• [Exercise]: Produce word for word the lines of the data below running from the one that has "if s.boot.inReset || decide" to the one that has "next commit. -/", inclusive, and no others.

• [Data to use]:
-- ==== Sys2Proof/Machine/Power.lean ====
section
/-!
DEFINITION. Power elements (R22, R57, R58, R67, R105 to R107): barrier power of the isolated dies on and off, their microcode check, PWRCTL and PWRHART, VISO and VBB.
-/

namespace Sys2Proof.Machine

/-! ## Activities on a die (R424) -/

def actOnDie (d : Die) (a : ActSt) : Bool :=
  ((decide (a.kind = 9) || decide (a.kind = 10) || decide (a.kind = 11)) && decide (a.index = d.val)) ||
    (decide (d = 4) && (decide (a.kind = 6) || decide (a.kind = 7) || decide (a.kind = 8)))

/-- MNTRES_u of a unit takes an end state. -/
def setRes (s : State) (u : Nat) (f : MntRes → MntRes) : State :=
  if h : u < 5 then { s with mnt := { s.mnt with res := vmod s.mnt.res ⟨u, h⟩ f } } else s

/-- What a test leaves behind when it ends early: a converter test's waiting requests go, and the channels of an input test read their terminals again (R424, R425). -/
def testOver (s : State) (a : ActSt) : State :=
  if h : a.index < 5 then
    match a.kind, asField ⟨a.index, h⟩ with
    | 9, _ => testWithdraw s ⟨a.index, h⟩
    | 10, some f => if a.count < a.total then chans16.foldl (inRestore a.mask f) s else s
    | _, _ => s
  else s

/-- The activity of slot `j` ends ABORTED, and its channel or loop returns to normal operation. -/
def abortAct (s : State) (j : Nat) (a : ActSt) : State :=
  let k : Chan := ⟨a.index % 16, Nat.mod_lt _ (by decide)⟩
  match a.kind with
  | 6 => owEnd s k 4 endAborted
  | 7 => trimFail s k 4 endAborted
  | 8 => cvStop s k endAborted
  | _ => mntEnd (setRes (testOver s a) a.index fun r => { r with state := 4 }) j endAborted

/-- An activity whose die is lost ends ABORTED; a trim whose point averages fails with LOOP (R298, R424). -/
def lostAct (s : State) (j : Nat) (a : ActSt) : State :=
  let k : Chan := ⟨a.index % 16, Nat.mod_lt _ (by decide)⟩
  if a.kind = 7 ∧ s.loop[k].trim.state = 1 then trimFail s k 6 endAborted else abortAct s j a

/-- Every activity on a die that declares LINK or loses barrier power ends ABORTED (R424). -/
def abortOnDie (s : State) (d : Die) : State :=
  ((mntRunning s).filter fun e => actOnDie d e.2).foldl (fun s e => lostAct s e.1 e.2) s

/-! ## A die's reset state (Table 2.8, R48, R274) -/

/-- A channel after the die's reset: the limp-home mapping and drive and the sensor stay (R274, R45). -/
def chanClear (now : Nat) (tsub : Int) (c : ChanSt) : ChanSt :=
  { chanReset with
    lowSince := some now, tj := c.tj, tm := tsub * 62500, map := c.map, lhIlim := c.lhIlim, lhOn := c.lhOn, lhShut := c.lhShut
    clampEnd := c.clampEnd }

def fieldClear (now : Nat) (f : FieldSt) : FieldSt :=
  { fieldReset with
    ch := f.ch.map (chanClear now f.tsub), tsub := f.tsub, vbb := f.vbb, vbbLow := f.vbbLow, vbbOff := f.vbbLow
    lhEn := f.lhEn, lhIn := f.lhIn, thermAt := now }

/-- LD's registers after a reset of the control die: the results of tests, which count since boot, and the HART directory go; what LD measures and its manifest store stay. -/
def ldClear (l : LdSt) : LdSt := { ldReset with vlbLow := l.vlbLow, vlb := l.vlb, temp := l.temp, pend := l.pend }

/-- The slices of the lanes and die `d` agree on what events there are (R113, log entry 67). -/
def eventsMet (s : State) (d : Die) : State :=
  { s with lane := s.lane.map fun y => { y with evSeq := y.evSeq.set d s.die[d].evSeq, evLost := y.evLost.set d none } }

/-- Die `d` in its reset state; a failed transformer stays out of service (R21). -/
def dieClear (s : State) (d : Die) (loading : Bool) : State :=
  let old := s.die[d]
  let s1 := eventsMet { s with
    die := s.die.set d { dieReset with loading := loading, pt := old.pt, linkErr := old.linkErr }
    survey := s.survey.set d surveyReset } d
  match asField d with
  | some f => updField s1 f (fieldClear s.mono)
  | none =>
    let s2 := chans16.foldl loopReset s1
    { s2 with ld := { s2.ld with pend := [] } }

/-- Barrier power of a die is switched off (R107): its PWRCTL.BPWR bit clears with it (R22). -/
def diePowerOff (s : State) (d : Die) : State :=
  let s1 := abortOnDie s d
  dieClear { s1 with pwr := { s1.pwr with bpwr := s1.pwr.bpwr &&& ~~~(bit5 d) } } d false

/-- Barrier power of a die is switched on: the die is reset and its microcode load starts (R107). -/
def diePowerOn (s : State) (d : Die) : State :=
  dieClear { s with pwr := { s.pwr with bpwr := s.pwr.bpwr ||| bit5 d } } d true

/-! ## The microcode check (R107) -/

/-- The digest of the stored region of the die's kind. -/
def ucodeOf (s : State) (d : Die) : List Word := if d = 4 then s.boot.ucodeLoop else s.boot.ucodeField

def linkUp : LinkSt := { up := true, good := 0 }

/-- The die is ready: its links count as just restored, and what it kept is sent (R107, R414). One that was loaded takes the link's time; one that ran on has its own until its first time frame (R190). -/
def dieReady (s : State) (d : Die) (digest : List Word) : State :=
  eventsMet (sendKept (updDie s d fun x =>
    { x with ready := true, loading := false, ucode := digest, linkDown := false, corrFrom := if x.loading then some s.mono else x.corrFrom,
             down := Vector.replicate 3 linkUp, up := Vector.replicate 3 linkUp, time := linkUp }) d) d

/-- A digest that differs switches the die off again, with PWRSTAT.DIE_FAIL and DIE_UCODE. -/
def dieFails (s : State) (d : Die) : State :=
  let s1 := diePowerOff s d
  ledger { s1 with pwr := { s1.pwr with dieFail := s1.pwr.dieFail ||| bit5 d } } 13 (d.val + 1) 0 0

/-- DIE_UCODE_CHECK: a loading die reports the digest of its microcode. -/
def execDieUcodeCheck (d : Die) (digest : List Word) (s : State) : Out :=
  .next (
    if s.boot.inReset || !powered s d || !s.die[d].loading then s
    else if digest = ucodeOf s d then dieReady s d digest
    else dieFails s d)

/-! ## PWRCTL and PWRHART (R105, R106) -/

/-- A write changes a bit in a mode that does not allow it, or switches a die on from a collapsing VISO. -/
def pwrctlCheck (s : State) (w : Word) : Nat :=
  let b := fieldOf w 0 5
  let l := fieldOf w 5 3
  let m := fieldOf w 16 16
  let rise := decide (b &&& (31 ^^^ s.pwr.bpwr.toNat) ≠ 0)
  failIf ((!lkWritable s.md.mode && (decide (b ≠ s.pwr.bpwr.toNat) || decide (l ≠ s.pwr.lclk.toNat))) ||
    (decide (s.md.mode = .boot) && decide (m ≠ s.pwr.loopmod.toNat)) || (rise && decide (s.pwr.viso < 4600))) stBadMode

/-- One die's BPWR bit written. -/
def bpwrBit (w : Word) (s : State) (d : Die) : State :=
  if bitOf w d.val = powered s d then s else if bitOf w d.val then diePowerOn s d else diePowerOff s d

/-- The modulators and modems that are on take their bits (R106). -/
def loopPower (s : State) : State :=
  let s1 := { s with pwr := { s.pwr with loopmodEff := s.pwr.loopmod, modemEff := s.pwr.modem } }
  chans16.foldl (fun s k => hartSync (churnSync s k) k) s1

/-- In QUIET, where no T0 falls, the bits act after the frame (R106). -/
def loopPowerQuiet (s : State) : State := if s.md.mode = .quiet then loopPower s else s

/-- PWRCTL's effect. -/
def pwrctlWrite (s : State) (w : Word) : State :=
  let s1 := dies5.foldl (bpwrBit w) s
  loopPowerQuiet { s1 with pwr := { s1.pwr with lclk := BitVec.ofNat 3 (fieldOf w 5 3), loopmod := BitVec.ofNat 16 (fieldOf w 16 16) } }

def pwrctlWord (s : State) : Word := place 0 s.pwr.bpwr.toNat ||| place 5 s.pwr.lclk.toNat ||| place 16 s.pwr.loopmod.toNat

def pwrhartCheck (s : State) (w : Word) : Nat :=
  failIf (decide (s.md.mode = .boot) && decide (fieldOf w 0 16 ≠ s.pwr.modem.toNat)) stBadMode

def pwrhartWrite (s : State) (w : Word) : State :=
  loopPowerQuiet { s with pwr := { s.pwr with modem := BitVec.ofNat 16 (fieldOf w 0 16) } }

/-- PWRSTAT: the clocks run as LCLK holds, but in reset and in QUIET (R106, R108). -/
def pwrstatWord (s : State) : Word :=
  let rdy := dies5.foldl (fun w d => w ||| placeB d.val (ready s d)) 0
  let run := lanes3.foldl (fun w l => w ||| placeB (10 + l.val)
    (s.pwr.lclk.getLsbD l.val && s.lane[l].clockOk && !decide (s.md.mode = .quiet))) 0
  rdy ||| place 5 s.pwr.dieFail.toNat ||| run

/-! ## Supplies (R57, R58) -/

/-- VISO falls to a level: below 4.60 V it is recorded, once for each fall (R57). -/
def visoFalls (s : State) (mV : Nat) : State :=
  let s1 := { s with pwr := { s.pwr with viso := mV } }
  if s.boot.inReset || decide (s.pwr.viso < 4600) || decide (4600 ≤ mV) then s1 else ledger s1 12 0 0 mV

/-- VISO_LOW: VISO falls below 4.60 V. -/
def execVisoLow (mV : Nat) (s : State) : Out := .next (if mV < 4600 then visoFalls s mV else s)

/-- VISO_COLLAPSE: VISO falls below 4.20 V; the drivers stop and every die loses barrier power. -/
def execVisoCollapse (s : State) (mV : Nat := 0) : Out :=
  .next (if mV < 4200 then (dies5.filter (powered s)).foldl diePowerOff (visoFalls s mV) else s)

/-- A channel of a die without its field supply: off, its input invalid, its mapping lost (R58, R274). -/
def chanVbbOff (d : FDie) (s : State) (k : Chan) : State :=
  let s1 := if stOn (chan s d k).st then openFree s d k
    else if (chan s d k).lhOn then updChan (useFree s) d k (stageOpens (freeCurrent s) (freeClamp s))
    else s
  let s2 := if (chan s1 d k).st = .wait then withdraw s1 d k else s1
  updChan s2 d k fun c =>
    { c with
      st := if c.st = .rwait ∨ c.st = .latched then c.st else .off
      valid := false, lhOn := false, lhShut := false, map := { en := false, src := 0, inv := false } }

/-- VBB_LOW. The switch-off of the stages needs no command record; the ledger event needs barrier power (R45). -/
def execVbbLow (d : FDie) (mV : Nat) (s : State) : Out :=
  .next (
    let s1 := updField s d fun f => { f with vbb := mV, vbbLow := true, vbbOff := true }
    let s2 := chans16.foldl (chanVbbOff d) s1
    if powered s (toDie d) && !(fld s d).vbbLow then dieLedger s2 (toDie d) 48 0 mV else s2)

/-- VBB_RESTORED: VBB_Fn rises above 8.8 V; the die acts on its voted commands again from the next commit. -/
def execVbbRestored (d : FDie) (s : State) : Out :=
  .next (if (fld s d).vbbLow then updField s d fun f => { f with vbbLow := false } else s)

/-- VBB_HIGH: recorded; every channel keeps its commanded state. -/
def execVbbHigh (d : FDie) (mV : Nat) (s : State) : Out :=
  .next (
    let s1 := updField s d fun f => { f with vbb := mV }
    if powered s (toDie d) then dieLedger s1 (toDie d) 49 0 mV else s1)

end Sys2Proof.Machine
end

• [Result of the task]:
  if s.boot.inReset || decide (s.pwr.viso < 4600) || decide (4600 ≤ mV) then s1 else ledger s1 12 0 0 mV

/-- VISO_LOW: VISO falls below 4.60 V. -/
def execVisoLow (mV : Nat) (s : State) : Out := .next (if mV < 4600 then visoFalls s mV else s)

/-- VISO_COLLAPSE: VISO falls below 4.20 V; the drivers stop and every die loses barrier power. -/
def execVisoCollapse (s : State) (mV : Nat := 0) : Out :=
  .next (if mV < 4200 then (dies5.filter (powered s)).foldl diePowerOff (visoFalls s mV) else s)

/-- A channel of a die without its field supply: off, its input invalid, its mapping lost (R58, R274). -/
def chanVbbOff (d : FDie) (s : State) (k : Chan) : State :=
  let s1 := if stOn (chan s d k).st then openFree s d k
    else if (chan s d k).lhOn then updChan (useFree s) d k (stageOpens (freeCurrent s) (freeClamp s))
    else s
  let s2 := if (chan s1 d k).st = .wait then withdraw s1 d k else s1
  updChan s2 d k fun c =>
    { c with
      st := if c.st = .rwait ∨ c.st = .latched then c.st else .off
      valid := false, lhOn := false, lhShut := false, map := { en := false, src := 0, inv := false } }

/-- VBB_LOW. The switch-off of the stages needs no command record; the ledger event needs barrier power (R45). -/
def execVbbLow (d : FDie) (mV : Nat) (s : State) : Out :=
  .next (
    let s1 := updField s d fun f => { f with vbb := mV, vbbLow := true, vbbOff := true }
    let s2 := chans16.foldl (chanVbbOff d) s1
    if powered s (toDie d) && !(fld s d).vbbLow then dieLedger s2 (toDie d) 48 0 mV else s2)

/-- VBB_RESTORED: VBB_Fn rises above 8.8 V; the die acts on its voted commands again from the next commit. -/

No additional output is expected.